#### EXERCISE BRIEF
What lines below contain the word "engine"? Please pull each one out.

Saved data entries
——

/-- An instance ends with an outcome or a failure reason, a limit exceeded with 0xFFFF_FFFF: it is kept, the action the instance served
follows, and the next one begins. A failure of a planned swap's sequence is a failure of the swap (R145, R146). -/
def Module.seqEnd (m : Module) (e : Nat) (ok : Bool) (one : Bool := false) (value : Nat := 0xFFFFFFFF) : Module :=
  match SMap.find? m.seqs e with
  | none => m
  | some i =>
    let m0 : Module := { m with str := { m.str with ends := SMap.ins e (ok, value) m.str.ends } }
    let m1 := m0.seqNextJob e
    let m2 := m1.seqServe i ok one
    if i.job = 5 ∧ !ok then m2.dropSwap i.target (lowBit 17 0 i.slots) else m2

/-! ### Steps (R145, R146) -/

/-- The step an engine's instance stands at. -/
def Module.seqAt (m : Module) (e : Nat) : Option (SeqInst × SeqStep) :=
  match SMap.find? m.seqs e with
  | none => none
  | some i => (i.table.steps[i.pc]?).map (fun s => (i, s))

/-- One step of operation `op` on engine e, taking t management cycles: its meaning gives the module, the instance and
whether it goes to NEXT; a limit exceeded ends the instance instead (R146). -/
def Module.seqStep (m : Module) (e op t : Nat) (k : SeqInst → SeqStep → Module × SeqInst × Bool) : Module :=
  match m.seqAt e with
  | none => m
  | some (i, s) =>
    if s.op ≠ op then m
    else if i.steps ≥ i.table.stepLimit ∨ i.time + t > i.table.timeLimit then m.seqEnd e false
    else
      let (m1, i1, ok) := k i s
      let i2 : SeqInst := { i1 with
        pc := if ok then seqNext i.pc s.next else s.alt, steps := i.steps + 1, time := i.time + t }
      match SMap.find? m1.seqs e with
      | none => m1
      | some _ => { m1 with seqs := SMap.ins e i2 m1.seqs }

/-- SETF. -/
def Module.seqSetf (m : Module) (e t : Nat) : Module := m.seqStep e 1 t (fun i s => m.seqWrite e i s.field s.value)

/-- SETFS. -/
def Module.seqSetfs (m : Module) (e t : Nat) : Module :=
  m.seqStep e 2 t (fun i s => m.seqWrite e i s.field (SMap.get 0 i.scr s.scr))

/-- An instance with a scratch register set. -/
def SeqInst.setScr (i : SeqInst) (r v : Nat) : SeqInst := { i with scr := SMap.put 0 r (v % 2 ^ 32) i.scr }

/-- GETF; `sensed`: what the circuit shows where no register holds the field. -/
def Module.seqGetf (m : Module) (e t sensed : Nat) : Module :=
  m.seqStep e 3 t (fun i s =>
    (m.seqSense e i s.field sensed, i.setScr s.scr (m.seqRead e i s.field sensed), true))

/-- LOADS. -/
def Module.seqLoads (m : Module) (e t : Nat) : Module := m.seqStep e 4 t (fun i s => (m, i.setScr s.scr s.value, true))

/-- ADDS. -/
def Module.seqAdds (m : Module) (e t : Nat) : Module :=
  m.seqStep e 5 t (fun i s => (m, i.setScr s.scr (SMap.get 0 i.scr s.scr + s.value), true))

/-- WAIT: the step's own time passes. -/
def Module.seqWaitStep (m : Module) (e : Nat) : Module :=
  match m.seqAt e with
  | some (_, s) => m.seqStep e 6 s.time (fun i _ => (m, i, true))
  | none => m

/-- POLL: after t cycles the field shows `sensed`; it goes on when it matches, or to ALT once TIME is over. -/
def Module.seqPoll (m : Module) (e t sensed : Nat) : Module :=
  match m.seqAt e with
  | some (i, s) =>
    if s.op = 7 ∧ m.seqRead e i s.field sensed ≠ s.value ∧ t < s.time then m.seqSense e i s.field sensed
    else m.seqStep e 7 (min t s.time) (fun i s =>
      (m.seqSense e i s.field sensed, i, decide (m.seqRead e i s.field sensed = s.value)))
  | none => m

/-- The comparison of BRS, signed (R145). -/
def seqCond (c : Nat) (a b : Nat) : Bool :=
  let x := sext 32 a
  let y := sext 32 b
  if c = 0 then decide (x = y) else if c = 1 then decide (x ≠ y) else if c = 2 then decide (x < y) else decide (y ≤ x)

/-- BRS. -/
def Module.seqBrs (m : Module) (e t : Nat) : Module :=
  m.seqStep e 8 t (fun i s => (m, i, seqCond s.cond (SMap.get 0 i.scr s.scr) s.value))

——

#### REPLY
/-- The step an engine's instance stands at. -/
/-- One step of operation `op` on engine e, taking t management cycles: its meaning gives the module, the instance and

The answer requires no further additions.